The detection component uses the selected statistical method(s) on all activated diseases and sends notification emails if any alerts are raised. If there are too few data points for a detection algorithm to produce a result -- which is often the case for detection on the subtype level -- this information is written to the log file. The system currently supports four different statistical methods for detection: SaTScan Poisson [7], SaTScan Space-Time Permutation [8], an algorithm developed by Farrington et al. [9], and a simple threshold algorithm. The methods are briefly described below. Three of the four methods are freely available implementations, while the fourth was developed within the project and is included in CASE's source code. For the external programs, input generators and output parsers are also contained within the source code. It is possible to extend the system with additional statistical methods, although this requires a certain familiarity with the Java programming language. We are currently in the process of adding the OutbreakP method [10] to the core package.
SaTScan is a freely available spatial, temporal and space-time data analysis platform [11]. Two algorithms from this application are used in CASE: SaTScan Poisson which uses the discrete Poisson SaTScan model to search for spatial clusters and SaTScan Space-Time Permutation, which searches for spatio-temporal clusters. Both models are applied to data at the county-level resolution. The population data required by SaTScan Poisson are obtained from Statistics Sweden [12]. The SaTScan Poisson parser, developed specifically for CASE, raises an alert if a detected cluster ends within the last week.

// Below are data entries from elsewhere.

/-- A command may be taken now: a notice only when it is under way and no notice of its lane is under way before it. The
step itself enforces the order of the lanes (R163 and the rules Lane names). -/
def Admissible (s : State) (c : Instr) : Prop := isNotice c = true → c ∈ s.notices ∧ s.inOrder c = true

/-- Every command that waits is well formed. -/
def QueueWf (s : State) : Prop := ∀ c ∈ s.pending, c.wf = true

/-! ### The ceiling table -/

/-- The table is the one its inputs make (R72, section 4.5). -/
def CeilingInv (c : Clu) : Prop := ∀ i, (c.chains.get i).entry = tableEntry c i

/-- The exposure power of one chain's final ceiling, 0 for OFF (R67). -/
def ceilingExposure (x : CluChain) : Nat :=
  match x.entry.final with
  | .off => 0
  | .code p => lin (exposureCode p x.profile.k)

/-- The sum of R67 over the chains of a group. -/
def groupExposure (c : Clu) (g : Group) : Nat :=
  (Chain.all.map fun i => if (c.chains.get i).profile.group = g then ceilingExposure (c.chains.get i) else 0).sum

/-! ### Events -/

/-- Every interrupt line is asserted exactly while its port's set is not empty (R165). -/
def EventInv (e : Evr) : Prop := ∀ p, e.irq.get p = !(e.sets.get p).isEmpty

/-! ### Overload -/

/-- What the level allows of the timers (section 7.1, R124 to R129); edges wait only until the entry to RUN is taken (R122). -/
def OverloadInv (o : Ovu) : Prop :=
  o.level.wf = true ∧ o.history.length ≤ Config.historyCapacity ∧ (o.lock.isSome ↔ o.level = .lock) ∧
    (o.level = .lock → o.hold = none ∧ o.reStrike = none ∧ o.release = none) ∧
    (o.level = .level 0 → o.hold = none ∧ o.reStrike = none ∧ o.release = none) ∧
    (o.reStrike.isSome → o.droopHeld = true) ∧ (o.release.isSome → o.droopHeld = false) ∧ (o.inRun = true → o.early = [])

/-! ### Exposure windows -/

/-- Two neighbours in a ring: assumed records stand before all others, and successive real records carry successive
indices (R42). -/
def recordsFollow (a b : EpochRecord) : Prop :=
  (b.assumed = true → a.assumed = true) ∧ (a.assumed = false → b.epochIndex = nextEpoch a.epochIndex)

/-- A ring's records stand in order (R42). -/
def RingOrdered : List EpochRecord → Prop
  | a :: b :: rest => recordsFollow a b ∧ RingOrdered (b :: rest)
  | _ => True

/-- The index a newly closed epoch's record will carry. -/
def Ewu.openIndex (e : Ewu) : EpochIndex := if e.state = .collecting then e.closing else e.epochIndex

/-- The newest record is of the epoch before the one whose record comes next, or assumed. -/
def NewestFits (index : EpochIndex) (ring : List EpochRecord) : Prop :=
  ∀ r ∈ ring.getLast?, r.assumed = true ∨ nextEpoch r.epochIndex = index

/-- One group of the EWU in RUN: figures that are those of the ring and limits, a ring in order (R42, R50). -/
def GroupInv (e : Ewu) (w : EwuGroup) : Prop :=
  w.figures = figuresOf w.ring w.limits e.params.tMs ∧ w.ring.length ≤ Config.ringCapacity ∧ RingOrdered w.ring ∧
    NewestFits e.openIndex w.ring

/-- The EWU stopped (R61). -/
def WindowStopped (e : Ewu) : Prop :=
  e.timer = none ∧ e.epochIndex = 0 ∧ e.report = none ∧ e.answer = none ∧ e.groups = ⟨EwuGroup.reset, EwuGroup.reset⟩

/-- The EWU in RUN (R39 to R42, R50). -/
def WindowRunning (e : Ewu) : Prop :=
  e.timer.isSome ∧ e.epochIndex ≠ 0 ∧ (e.state = .steady → e.report = none ∧ e.answer = none) ∧
    (e.state = .collecting → nextEpoch e.closing = e.epochIndex) ∧ ∀ g, GroupInv e (e.groups.get g)

/-- The EWU in every state (R41). -/
def WindowInv (e : Ewu) : Prop := (e.state = .stopped → WindowStopped e) ∧ (e.state ≠ .stopped → WindowRunning e)

/-! ### Transmit bursts -/

/-- One chain of the BAU: the queue's capacity, the current segment's inhibit state, and what a running grace timer
means (R13, R27, R91, R92). -/
def BurstChainInv (c : BauChain) : Prop :=
  c.queue.length ≤ Config.queueCapacity ∧ (∀ pl, c.pulse = some pl → pl.segment.inhibited = c.heldInhibit) ∧
    (c.grace.isSome → ∃ pl, c.pulse = some pl ∧ pl.segment.inhibited = false ∧ pl.segment.marked = false ∧
      exceeds pl.segment.code c.heldCeiling = true)

/-- Events are held only behind a close notice (R29), and edges wait only until the entry to RUN is taken (R24). -/
def HeldInv (b : Bau) : Prop := (b.closeNotice = none → b.held = []) ∧ (b.inRun = true → b.early = [])

/-- The BAU. -/
def BurstInv (b : Bau) : Prop := (∀ i, BurstChainInv (b.chains.get i)) ∧ HeldInv b

/-! ### Thermal -/

/-- One sensor's runs (section 6.1, R105). -/
def SensorInv (r : SensorRecord) : Prop :=
  (r.state = .ok → r.faultRun = 0) ∧ (r.state = .suspect → 1 ≤ r.faultRun ∧ r.faultRun ≤ 2) ∧
    (r.state = .fault → r.faultRun = 3 ∧ r.goodRun ≤ 2) ∧ r.goodRun ≤ 3

/-- One zone: stage 0 to 7, 7 in TRIP, no temperature while forced (section 6.2, R108, R111). -/
def ZoneInv (p : ZoneParams) (r : ZoneRecord) : Prop :=
  r.stage ≤ 7 ∧ (r.trip = true → r.stage = 7) ∧ (r.forced = true → r.temperature = none) ∧ p.faultStage ≤ 7

/-- The THU. -/
def ThermalInv (t : Thu) : Prop :=
  (∀ n, SensorInv (t.sensors.get n)) ∧ ∀ z, ZoneInv (t.params.zones.get z) (t.zones.get z)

The third detection method was developed by, and is in regular use at the Health Protection Agency in England and Wales [9]. In CASE, we use the surveillance R-package implementation [13] of the method and we refer to it as the Farrington algorithm. The algorithm is used on data aggregated at the national level, to investigate if the current disease incidence exceeds that of the reference data from previous years. The CASE parser for the Farrington output ensures that an alert is sent only if an exceedance occurred during the last two weeks. The required window size is implemented as a sliding window of seven days and detection is performed daily.
The threshold algorithm is used to generate alerts when the number of cases for a particular disease rises above a manually defined value, with the number of cases aggregated at the national level.
For all methods, as long as an outbreak is ongoing according to the results of the statistical analysis, a new alert is raised every night. Figure 3 shows an alert email that is sent to the recipients of "MRSA infection". The graph is automatically generated by the detection component and shows all computed alarms on the x-axis. The computed threshold is denoted by the blue curve (the graph in Figure 3 was generated using simulated data). The email also includes a brief description of the algorithm that generated the alarm.